# Star Wars: The Last Jedi - Was hat der Titel zu bedeuten? - Video-Spekulation



## Matthias Dammes (24. Januar 2017)

Jetzt ist Deine Meinung zu *Star Wars: The Last Jedi - Was hat der Titel zu bedeuten? - Video-Spekulation* gefragt. 


				Bitte beachtet: Der Kommentarbereich wird gemäß der Forenregeln moderiert.





			Dieser Inhalt steht nur eingeloggten Mitgliedern zur Verfügung.
        

 Zum Artikel: Star Wars: The Last Jedi - Was hat der Titel zu bedeuten? - Video-Spekulation


----------



## Wut-Gamer (24. Januar 2017)

Solange Episode 9 auf deutsch nicht "The return of the last Jedi" und Episode 10 "The last Jedi - Civil War" heißt ist mir das ziemlich schnuppe


----------



## Tut_Ench (24. Januar 2017)

Gibt ja schon Gemunkel, dass beide Titel zusammen schon eine Botschaft bilden... the force awakens the last Jedi.

Für mich müssen sie mit Episode 8 zeigen, dass sie was neues machen und eine eigene Geschichte weiterentwickeln wollen, anstatt alte Episoden aufzuwärmen.
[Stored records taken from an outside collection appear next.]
-- ==== Sys2Proof/Laws/KeptMemory.lean ====
section
/-!
SUPPORT. What the state keeps (`Kept`): the operations on registers, memory, links, credits and host structures, and the commands of these files.
One lemma for each operation and each command: its next state keeps the queue, the fuses and the invariant.
-/
namespace Sys2Proof.Machine

/-! ## Ops -/

theorem kept_setFld {s0 : State} {s : State} {k : Nat} {lo : Nat} {w : Nat} {v : Nat} (h : Kept s0 s) :
    Kept s0 (State.setFld s k lo w v) := by
  unfold State.setFld
  repeat' first
    | with_reducible assumption
    | with_reducible apply kept_setReg

theorem kept_setBit {s0 : State} {s : State} {k : Nat} {i : Nat} {b : Bool} (h : Kept s0 s) :
    Kept s0 (State.setBit s k i b) := by
  unfold State.setBit
  repeat' first
    | with_reducible assumption
    | with_reducible apply kept_setFld

theorem kept_addSat {s0 : State} {s : State} {k : Nat} {n : Nat} (h : Kept s0 s) :
    Kept s0 (State.addSat s k n) := by
  unfold State.addSat
  repeat' first
    | with_reducible assumption
    | with_reducible apply kept_setReg

theorem kept_addWrap {s0 : State} {s : State} {k : Nat} {n : Nat} (h : Kept s0 s) :
    Kept s0 (State.addWrap s k n) := by
  unfold State.addWrap
  repeat' first
    | with_reducible assumption
    | with_reducible apply kept_setReg

theorem kept_addFld {s0 : State} {s : State} {k : Nat} {lo : Nat} {w : Nat} {n : Nat} (h : Kept s0 s) :
    Kept s0 (State.addFld s k lo w n) := by
  unfold State.addFld
  repeat' first
    | with_reducible assumption
    | with_reducible apply kept_setFld

theorem kept_setReg64 {s0 : State} {s : State} {k : Nat} {v : B64} (h : Kept s0 s) :
    Kept s0 (State.setReg64 s k v) := by
  unfold State.setReg64
  repeat' first
    | with_reducible assumption
    | with_reducible apply kept_setReg

theorem kept_add64 {s0 : State} {s : State} {k : Nat} {n : Nat} (h : Kept s0 s) :
    Kept s0 (State.add64 s k n) := by
  unfold State.add64
  repeat' first
    | with_reducible assumption
    | with_reducible apply kept_setReg64

theorem kept_setDie {s0 : State} {s : State} {d : Nat} {v : DieClock} (h : Kept s0 s) :
    Kept s0 (State.setDie s d v) := by
  unfold State.setDie
  repeat' first
    | with_reducible assumption
    | with_reducible rfl
    | dsimp only
    | with_reducible exact shrinks_refl
    | with_reducible exact keepWf_refl
    | exact keepWf_refl
    | exact shrinks_refl
    | with_reducible exact shrinks_tail (by assumption)
    | with_reducible refine kept_mk rfl ?_ ?_ ?_ ?_ ?_ ?_ ?_ ?_ ?_ ?_ ?_

theorem kept_setTile {s0 : State} {s : State} {t : Nat} {v : Tile} (h : Kept s0 s) :
    Kept s0 (State.setTile s t v) := by
  unfold State.setTile
  repeat' first
    | with_reducible assumption
    | with_reducible rfl
    | dsimp only
    | with_reducible exact shrinks_refl
    | with_reducible exact keepWf_refl
    | exact keepWf_refl
    | exact shrinks_refl
    | with_reducible exact shrinks_tail (by assumption)
    | with_reducible refine kept_mk rfl ?_ ?_ ?_ ?_ ?_ ?_ ?_ ?_ ?_ ?_ ?_

theorem kept_setCluster {s0 : State} {s : State} {c : Nat} {v : Cluster} (h : Kept s0 s) :
    Kept s0 (State.setCluster s c v) := by
  unfold State.setCluster
  repeat' first
    | with_reducible assumption
    | with_reducible rfl
    | dsimp only
    | with_reducible exact shrinks_refl
    | with_reducible exact keepWf_refl
    | exact keepWf_refl
    | exact shrinks_refl
    | with_reducible exact shrinks_tail (by assumption)
    | with_reducible refine kept_mk rfl ?_ ?_ ?_ ?_ ?_ ?_ ?_ ?_ ?_ ?_ ?_

theorem kept_setPipe {s0 : State} {s : State} {p : Nat} {v : Pipe} (h : Kept s0 s) :
    Kept s0 (State.setPipe s p v) := by
  unfold State.setPipe
  repeat' first
    | with_reducible assumption
    | with_reducible rfl
    | dsimp only
    | with_reducible exact shrinks_refl
    | with_reducible exact keepWf_refl
    | exact keepWf_refl
    | exact shrinks_refl
    | with_reducible exact shrinks_tail (by assumption)
    | with_reducible refine kept_mk rfl ?_ ?_ ?_ ?_ ?_ ?_ ?_ ?_ ?_ ?_ ?_

theorem kept_setBook {s0 : State} {s : State} {k : Nat} {v : Book} (h : Kept s0 s) :
    Kept s0 (State.setBook s k v) := by
  unfold State.setBook
  repeat' first
    | with_reducible assumption
    | with_reducible rfl
    | dsimp only
    | with_reducible exact shrinks_refl
    | with_reducible exact keepWf_refl
    | exact keepWf_refl
    | exact shrinks_refl
    | with_reducible exact shrinks_tail (by assumption)
    | with_reducible refine kept_mk rfl ?_ ?_ ?_ ?_ ?_ ?_ ?_ ?_ ?_ ?_ ?_

theorem kept_setPort {s0 : State} {s : State} {p : Nat} {v : Port} (h : Kept s0 s) :
    Kept s0 (State.setPort s p v) := by
  unfold State.setPort
  repeat' first
    | with_reducible assumption
    | with_reducible rfl
    | dsimp only
    | with_reducible exact shrinks_refl
    | with_reducible exact keepWf_refl
    | exact keepWf_refl
    | exact shrinks_refl
    | with_reducible exact shrinks_tail (by assumption)
    | with_reducible refine kept_mk rfl ?_ ?_ ?_ ?_ ?_ ?_ ?_ ?_ ?_ ?_ ?_

theorem kept_setIring {s0 : State} {s : State} {i : Nat} {v : IRing} (h : Kept s0 s) :
    Kept s0 (State.setIring s i v) := by
  unfold State.setIring
  repeat' first
    | with_reducible assumption
    | with_reducible rfl
    | dsimp only
    | with_reducible exact shrinks_refl
    | with_reducible exact keepWf_refl
    | exact keepWf_refl
    | exact shrinks_refl
    | with_reducible exact shrinks_tail (by assumption)
    | with_reducible refine kept_mk rfl ?_ ?_ ?_ ?_ ?_ ?_ ?_ ?_ ?_ ?_ ?_

theorem kept_setRring {s0 : State} {s : State} {j : Nat} {v : RRing} (h : Kept s0 s) :
    Kept s0 (State.setRring s j v) := by
  unfold State.setRring
  repeat' first
    | with_reducible assumption
    | with_reducible rfl
    | dsimp only
    | with_reducible exact shrinks_refl
    | with_reducible exact keepWf_refl
    | exact keepWf_refl
    | exact shrinks_refl
    | with_reducible exact shrinks_tail (by assumption)
    | with_reducible refine kept_mk rfl ?_ ?_ ?_ ?_ ?_ ?_ ?_ ?_ ?_ ?_ ?_

theorem kept_setCrc {s0 : State} {s : State} {u : Nat} {v : CrcUnit} (h : Kept s0 s) :
    Kept s0 (State.setCrc s u v) := by
  unfold State.setCrc
  repeat' first
    | with_reducible assumption
    | with_reducible rfl
    | dsimp only
    | with_reducible exact shrinks_refl
    | with_reducible exact keepWf_refl
    | exact keepWf_refl
    | exact shrinks_refl
    | with_reducible exact shrinks_tail (by assumption)
    | with_reducible refine kept_mk rfl ?_ ?_ ?_ ?_ ?_ ?_ ?_ ?_ ?_ ?_ ?_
Ein wiederverwertetes "Das Imperium schlägt zurück" wäre echt uncool.


----------



## TheSinner (26. Januar 2017)

Ich poste meinen Kommentar den ich anderswo zu dem Thema schrieb auch hier nochmal, nicht weil ich mich selbst gern reden hör, sondern weil er hier hoffentlich zur Diskussion etwas beibringen kann.
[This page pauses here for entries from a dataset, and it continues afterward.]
-- ==== Sys2Proof/Laws/KeptTiles.lean ====
section
/-!
SUPPORT. What the state keeps (`Kept`): the tiles, the engines on them and the Aster core.
One lemma for each operation and each command: its next state keeps the queue, the fuses and the invariant.
-/
namespace Sys2Proof.Machine

/-! ## Tile -/

theorem kept_bankWait {s0 : State} {s : State} {t : Nat} {b : Nat} (h : Kept s0 s) :
    Kept s0 (State.bankWait s t b) := by
  unfold State.bankWait
  repeat' first
    | with_reducible assumption
    | with_reducible rfl
    | with_reducible apply kept_addSat
    | dsimp only
    | with_reducible exact shrinks_refl
    | with_reducible exact keepWf_refl
    | exact keepWf_refl
    | exact shrinks_refl
    | with_reducible exact shrinks_tail (by assumption)
    | with_reducible refine kept_mk rfl ?_ ?_ ?_ ?_ ?_ ?_ ?_ ?_ ?_ ?_ ?_

theorem kept_bankWaits {s0 : State} {s : State} {t : Nat} (h : Kept s0 s) :
    Kept s0 (State.bankWaits s t) := by
  unfold State.bankWaits
  repeat' first
    | with_reducible assumption
    | with_reducible apply kept_bankWait
    | dsimp only
    | with_reducible intro _
    | with_reducible apply kept_foldl

theorem kept_inkLog {s0 : State} {s : State} {t : Nat} {row : Nat} {rq : Nat} {cause : Nat} {word : Nat} (h : Kept s0 s) :
    Kept s0 (State.inkLog s t row rq cause word) := by
  unfold State.inkLog
  repeat' first
    | with_reducible assumption
    | with_reducible apply kept_setReg
    | with_reducible apply kept_raise

theorem kept_loseSlice {s0 : State} {s : State} {t : Nat} {sl : Nat} (h : Kept s0 s) :
    Kept s0 (State.loseSlice s t sl) := by
  unfold State.loseSlice
  repeat' first
    | with_reducible assumption
    | with_reducible apply kept_setTile

theorem kept_setRemap {s0 : State} {s : State} {t : Nat} {bank : Nat} {entry : Nat} {loc : Nat} (h : Kept s0 s) :
    Kept s0 (State.setRemap s t bank entry loc) := by
  unfold State.setRemap
  repeat' first
    | with_reducible assumption
    | with_reducible apply kept_loseSlice
    | with_reducible apply kept_inkLog
    | with_reducible apply kept_setTile
    | with_reducible apply kept_addFld
    | dsimp only
    | with_reducible apply kept_ite

theorem kept_dueRetire {s0 : State} {s : State} {t : Nat} {cause : Nat} {info : B32} (h : Kept s0 s) :
    Kept s0 (State.dueRetire s t cause info) := by
  unfold State.dueRetire
  repeat' first
    | with_reducible assumption
    | with_reducible apply kept_setCluster
    | with_reducible apply kept_setTile
    | dsimp only
    | with_reducible apply kept_ite

theorem kept_spareNow {s0 : State} {s : State} {t : Nat} {row : Nat} {word : Nat} {ep : Option (B32 × Nat)} (h : Kept s0 s) :
    Kept s0 (State.spareNow s t row word ep) := by
  unfold State.spareNow
  repeat' first
    | with_reducible assumption
    | with_reducible apply kept_dueRetire
    | with_reducible apply kept_setRemap
    | with_reducible apply kept_fault
    | dsimp only
    | split

theorem kept_spareRow {s0 : State} {s : State} {t : Nat} {row : Nat} {word : Nat} {ep : Option (B32 × Nat)} (h : Kept s0 s) :
    Kept s0 (State.spareRow s t row word ep) := by
  unfold State.spareRow
  repeat' first
    | with_reducible assumption
    | with_reducible rfl
    | with_reducible apply kept_spareNow
    | with_reducible apply kept_noteEpoch
    | dsimp only
    | with_reducible apply kept_ite
    | with_reducible apply kept_ite_fst
    | split
    | with_reducible exact shrinks_refl
    | with_reducible exact keepWf_refl
    | with_reducible exact shrinks_nil
    | exact keepWf_refl
    | exact shrinks_refl
    | with_reducible exact shrinks_tail (by assumption)
    | with_reducible refine kept_mk rfl ?_ ?_ ?_ ?_ ?_ ?_ ?_ ?_ ?_ ?_ ?_

theorem kept_inkRead {s0 : State} {s : State} {t : Nat} {row : Nat} {rq : Nat} {ep : Option (B32 × Nat)} (h : Kept s0 s) :
    Kept s0 (State.inkRead s t row rq ep).1 := by
  unfold State.inkRead
  repeat' first
    | with_reducible assumption
    | with_reducible apply kept_spareRow
    | with_reducible apply kept_inkLog
    | with_reducible apply kept_setTile
    | with_reducible apply kept_addFld
    | dsimp only
    | with_reducible apply kept_ite
    | with_reducible apply kept_ite_fst

theorem kept_inkWrite {s0 : State} {s : State} {t : Nat} {row : Nat} {rq : Nat} {v : Row} (h : Kept s0 s) :
    Kept s0 (State.inkWrite s t row rq v).1 := by
  unfold State.inkWrite
  repeat' first
    | with_reducible assumption
    | with_reducible apply kept_inkLog
    | with_reducible apply kept_setTile
    | dsimp only
    | with_reducible apply kept_ite
    | with_reducible apply kept_ite_fst

theorem kept_inkReads {s0 : State} {s : State} {t : Nat} {rq : Nat} {ep : Option (B32 × Nat)} {a4 : List Nat} (h : Kept s0 s) :
    Kept s0 (State.inkReads s t rq ep a4).1 := by
  induction a4 generalizing s t rq ep with
  | nil =>
    unfold State.inkReads
    repeat' first
      | with_reducible assumption
  | cons x l ih =>
    unfold State.inkReads
    repeat' first
      | with_reducible apply ih
      | with_reducible assumption
      | with_reducible apply kept_inkRead
      | dsimp only
      | with_reducible apply kept_ite
      | with_reducible apply kept_ite_fst

theorem kept_inkWrites {s0 : State} {s : State} {t : Nat} {rq : Nat} {a3 : List (Nat × Row)} (h : Kept s0 s) :
    Kept s0 (State.inkWrites s t rq a3).1 := by
  induction a3 generalizing s t rq with
  | nil =>
    unfold State.inkWrites
    repeat' first
      | with_reducible assumption
  | cons x l ih =>
    unfold State.inkWrites
    repeat' first
      | with_reducible apply ih
      | with_reducible assumption
      | with_reducible apply kept_inkWrite
      | dsimp only
      | with_reducible apply kept_ite
      | with_reducible apply kept_ite_fst

theorem kept_tellResident {s0 : State} {s : State} {t : Nat} {r : Resident} (h : Kept s0 s) :
    Kept s0 (State.tellResident s t r) := by
  unfold State.tellResident
  repeat' first
    | with_reducible assumption
    | with_reducible apply kept_sendCtrl
    | dsimp only
    | with_reducible intro _
    | with_reducible apply kept_foldl
    | with_reducible apply kept_foldl_fst
    | split

theorem kept_takePosition {s0 : State} {s : State} {t : Nat} {r : Resident} (h : Kept s0 s) :
    Kept s0 (State.takePosition s t r) := by
  unfold State.takePosition
  repeat' first
    | with_reducible assumption
    | with_reducible apply kept_tellResident
    | with_reducible apply kept_setProg
    | with_reducible apply kept_setTile
    | dsimp only
    | with_reducible intro _
    | with_reducible apply kept_foldl
    | with_reducible apply kept_foldl_fst
    | with_reducible apply kept_ite
    | with_reducible apply kept_ite_fst
    | split

theorem kept_settleTile {s0 : State} {s : State} {t : Nat} (h : Kept s0 s) :
    Kept s0 (State.settleTile s t) := by
  unfold State.settleTile
  repeat' first
    | with_reducible assumption
    | with_reducible apply kept_takePosition
    | dsimp only
    | with_reducible apply kept_ite
    | with_reducible apply kept_ite_fst
    | split

theorem kept_leaveTile {s0 : State} {s : State} {t : Nat} {e : B32} (h : Kept s0 s) :
    Kept s0 (State.leaveTile s t e) := by
  unfold State.leaveTile
  repeat' first
    | with_reducible assumption
    | with_reducible apply kept_setTile
    | dsimp only
    | with_reducible apply kept_ite

theorem kept_beginStep {s0 : State} {s : State} {st : StepRef} (h : Kept s0 s) :
    Kept s0 (State.beginStep s st) := by
  unfold State.beginStep
  repeat' first
    | with_reducible assumption
    | with_reducible apply kept_setProg
    | with_reducible apply kept_setEpoch
    | with_reducible apply kept_setBook
    | dsimp only
    | with_reducible intro _
    | with_reducible apply kept_foldl
    | with_reducible apply kept_foldl_fst
    | with_reducible apply kept_ite
    | with_reducible apply kept_ite_fst
    | split

theorem kept_tellLayer {s0 : State} {s : State} {p : Pipe} {st : StepRef} (h : Kept s0 s) :
    Kept s0 (State.tellLayer s p st) := by
  unfold State.tellLayer
  repeat' first
    | with_reducible assumption
    | with_reducible apply kept_sendCtrl
    | dsimp only
    | with_reducible intro _
    | with_reducible apply kept_foldl
    | with_reducible apply kept_foldl_fst
    | with_reducible apply kept_ite

theorem kept_finishStep {s0 : State} {s : State} {st : StepRef} (h : Kept s0 s) :
    Kept s0 (State.finishStep s st) := by
  unfold State.finishStep
  repeat' first
    | with_reducible assumption
    | with_reducible apply kept_tellLayer
    | with_reducible apply kept_sendToken
    | with_reducible apply kept_returnSlot
    | with_reducible apply kept_sendReport
    | with_reducible apply kept_setProg
    | dsimp only
    | with_reducible intro _
    | with_reducible apply kept_foldl
    | with_reducible apply kept_foldl_fst
    | with_reducible apply kept_ite
    | with_reducible apply kept_ite_fst
    | split

theorem kept_abortStep {s0 : State} {s : State} {st : StepRef} {status : Nat} (h : Kept s0 s) :
    Kept s0 (State.abortStep s st status) := by
  unfold State.abortStep
  repeat' first
    | with_reducible assumption
    | with_reducible apply kept_failStep
    | with_reducible apply kept_setProg

theorem kept_descParity {s0 : State} {s : State} {st : StepRef} (h : Kept s0 s) :
    Kept s0 (State.descParity s st) := by
  unfold State.descParity
  repeat' first
    | with_reducible assumption
    | with_reducible apply kept_abortStep
    | with_reducible apply kept_beginStep
    | with_reducible apply kept_fault

theorem kept_readDesc {s0 : State} {s : State} {x : StepCmd} {go : Option State} (h : Kept s0 s) (hgo : KeptO s0 go) :
    KeptO s0 (State.readDesc s x go) := by
  unfold State.readDesc
  repeat' first
    | with_reducible assumption
    | with_reducible apply kept_descParity
    | dsimp only
    | with_reducible intro _
    | with_reducible apply keptO_map
    | with_reducible apply keptO_mapOf
    | with_reducible apply keptO_ite

theorem kept_markCold {s0 : State} {s : State} {st : StepRef} (h : Kept s0 s) :
    Kept s0 (State.markCold s st) := by
  unfold State.markCold
  repeat' first
    | with_reducible assumption
    | with_reducible apply kept_setEpoch
    | dsimp only
    | with_reducible apply kept_ite
    | with_reducible apply kept_ite_fst
    | split

/-! ## Matrix -/

theorem kept_setRun {s0 : State} {s : State} {t : Nat} {r : Run} (h : Kept s0 s) :
    Kept s0 (State.setRun s t r) := by
  unfold State.setRun
  repeat' first
    | with_reducible assumption
    | with_reducible apply kept_setTile

theorem kept_dropRun {s0 : State} {s : State} {t : Nat} {st : StepRef} (h : Kept s0 s) :
    Kept s0 (State.dropRun s t st) := by
  unfold State.dropRun
  repeat' first
    | with_reducible assumption
    | with_reducible apply kept_setTile

theorem kept_inkReadsBy {s0 : State} {s : State} {t : Nat} {ep : Option (B32 × Nat)} {a3 : List (Nat × Nat)} (h : Kept s0 s) :
    Kept s0 (State.inkReadsBy s t ep a3).1 := by
  induction a3 generalizing s t ep with
  | nil =>
    unfold State.inkReadsBy
    repeat' first
      | with_reducible assumption
  | cons x l ih =>
    unfold State.inkReadsBy
    repeat' first
      | with_reducible apply ih
      | with_reducible assumption
      | with_reducible apply kept_inkRead
      | dsimp only
      | with_reducible apply kept_ite
      | with_reducible apply kept_ite_fst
Dabei wäre es doch so einfach au deutsch die Spannung beibzubehalten und das ganz ohne den Titel zu ändern - denn "Star Wars Episode 8 - Der letzte Jedi" ist keinesfalls eindeutig. 

Moment mal, hat der Verfasser dieser Zeilen endgültig den Verstand verloren? Ja. Aber das eher am Rande. Vielmehr gab es auch schon im berühmt-berüchtigten Expanded Universe von Star Wars das "Ende der Jedi". Man könnte ja sogar behaupten dass die Jedi alle paar Jahrtausende mal am Ende sind.

Aber moment? Letzte Jedi? Mehrfach? Jupp. Aber dazu muss ich jetzt etwas tiefer in die Materie vordringen.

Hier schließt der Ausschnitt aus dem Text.